Consider, this fun piece that will take you on a journey through its pitfalls. I include this because everything will get worse when companies intentionally deploy RL at scale. Infrastructure will go from that which is designed to easily and efficiently deploy models (and update them sometimes) to systems that need to be regularly updating models all of the time. For example, websites will update certain models (like user churn estimates) every day. Many current RL algorithms are designed to update their models and resulting policy after every trial or episode (which is not easy to define in industrial settings).

A certain new variety of RL research does lend itself to being a useful step for translating state-of-the-art RL to existing ML infrastructure: batch RL. It moves toward the direction of expensive policy updates on every step to policy updates when needed.

Batch RL: moving RL to match current infrastructure

Batch reinforcement learning, also re-coined as offline reinforcement learning, is the hot field of how to generate the best possible policy from a large dataset of world interactions. Think of it as the question of if I am given a large dataset of transitions from one or many agents solving a task, how do I extract the best policy? This tends to happen after some learning or data collection process, but this idea of policy extraction, or collect and infer, has some serious potential.

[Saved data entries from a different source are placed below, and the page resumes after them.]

-- ==== Sys2Proof/Laws/Fetch.lean ====
section
/-!
SUPPORT. Everything fetch and decode can do, in one equation.
-/

namespace Sys2Proof.Machine

variable (s : State)

/-- The fetch, check by check: `pc` outside memory, an unknown opcode byte, an operand byte outside memory (always at
256), or the decoded instruction with the operand bytes of memory and the latches loaded. -/
theorem fetchInstr_eq :
    fetchInstr s =
      if 256 ≤ s.pc then .error (.outOfBounds .fetch s.pc)
      else
        match decodeOpcode (s.mem.read s.pc) with
        | none => .error (.unknownInstruction (s.mem.read s.pc))
        | some op =>
          if 256 < s.pc + op.width then .error (.outOfBounds .operand 256)
          else .ok (op.instr (s.mem.read (s.pc + 1)) (s.mem.read (s.pc + 2)), afterFetch s op) := by
  by_cases hpc : 256 ≤ s.pc
  · simp [fetchInstr, memRead_of_ge .fetch hpc, hpc]
  · have hlt : s.pc < 256 := by omega
    simp only [fetchInstr, memRead_of_lt .fetch hlt, if_neg hpc]
    cases hop : decodeOpcode (s.mem.read s.pc) with
    | none => rfl
    | some op =>
      rcases (by omega : s.pc + 2 < 256 ∨ s.pc = 254 ∨ s.pc = 255) with h2 | hpc' | hpc'
      · have h1 : s.pc + 1 < 256 := by omega
        have h0 : ¬ 256 < s.pc + 1 := by omega
        have h3 : ¬ 256 < s.pc + 2 := by omega
        have h4 : ¬ 256 < s.pc + 3 := by omega
        cases op <;>
          simp [fetchOperands, Opcode.operandCount, Opcode.width, memRead_of_lt .operand h1,
            memRead_of_lt .operand h2, Opcode.instr, afterFetch, State.latchAccess, State.latchIr, State.latchOpa,
            State.latchOpb, h0, h3, h4]
      · obtain ⟨regs, pc, mem, runState, fault, out, hidden⟩ := s
        subst hpc'
        cases op <;>
          simp [fetchOperands, Opcode.operandCount, Opcode.width, memRead_of_lt, memRead_of_ge, Opcode.instr,
            afterFetch, State.latchAccess, State.latchIr, State.latchOpa]
      · obtain ⟨regs, pc, mem, runState, fault, out, hidden⟩ := s
        subst hpc'
        cases op <;>
          simp [fetchOperands, Opcode.operandCount, Opcode.width, memRead_of_ge, Opcode.instr, afterFetch,
            State.latchAccess, State.latchIr]

/-- What a completed fetch says of memory and of the instruction, and that it changed nothing architectural. -/
theorem fetchInstr_ok {s s' : State} {i : Instr} (h : fetchInstr s = .ok (i, s')) :
    ∃ op, s.pc + op.width ≤ 256 ∧ decodeOpcode (s.mem.read s.pc) = some op ∧
      i = op.instr (s.mem.read (s.pc + 1)) (s.mem.read (s.pc + 2)) ∧ s' = afterFetch s op := by
  rw [fetchInstr_eq] at h
  split_ifs at h with hpc
  split at h
  · cases h
  · split_ifs at h with hw
    cases h
    exact ⟨_, by omega, ‹_›, rfl, rfl⟩

/-- Placing an instruction keeps memory's canonical form. -/
theorem wf_placeInstr (bytes : List Byte) (h : s.mem.wf = true) : (placeInstr bytes s).mem.wf = true := by
  simp only [placeInstr]
  cases hw : Memory.writeBytes (bytes.take (Config.memSize - placementAddress s (leadingWidth bytes)))
      (placementAddress s (leadingWidth bytes)) s.mem with
  | none => exact h
  | some m => exact Memory.wf_writeBytes hw h

@[simp] theorem afterFetch_reg (op : Opcode) (r : RegIndex) : (afterFetch s op).reg r = s.reg r := rfl
@[simp] theorem afterFetch_regs (op : Opcode) : (afterFetch s op).regs = s.regs := rfl
@[simp] theorem afterFetch_pc (op : Opcode) : (afterFetch s op).pc = s.pc := rfl
@[simp] theorem afterFetch_mem (op : Opcode) : (afterFetch s op).mem = s.mem := rfl
@[simp] theorem afterFetch_runState (op : Opcode) : (afterFetch s op).runState = s.runState := rfl
@[simp] theorem afterFetch_fault (op : Opcode) : (afterFetch s op).fault = s.fault := rfl
@[simp] theorem afterFetch_out (op : Opcode) : (afterFetch s op).out = s.out := rfl

end Sys2Proof.Machine
end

Batch RL keeps the open-ended trial and error learning framing that is so intriguing but aligns it more closely with existing ML operations.

A couple of other intuitions and framings for batch RL come as follows (hopefully one of them gives you an, aha, I see how that could be useful for industry moment:

  • Reduction of “normal” RL without more data collection: our agent happens to be stuck and can’t update its policy in normal ways, what is the new policy we should use? This was the framing I was stuck on until I saw its potential.

  • If we have collected a lot of data in the past for this situation, why not use it? To date, many RL algorithms do not use past data in a reasonable way (at-scale RL framing, part 1). 

  • Also, collecting one sample and then re-training seems like a potentially burdensome task. Can we just send out a bunch of agents with a policy and train a new version when needed (at-scale RL framing, part 2)?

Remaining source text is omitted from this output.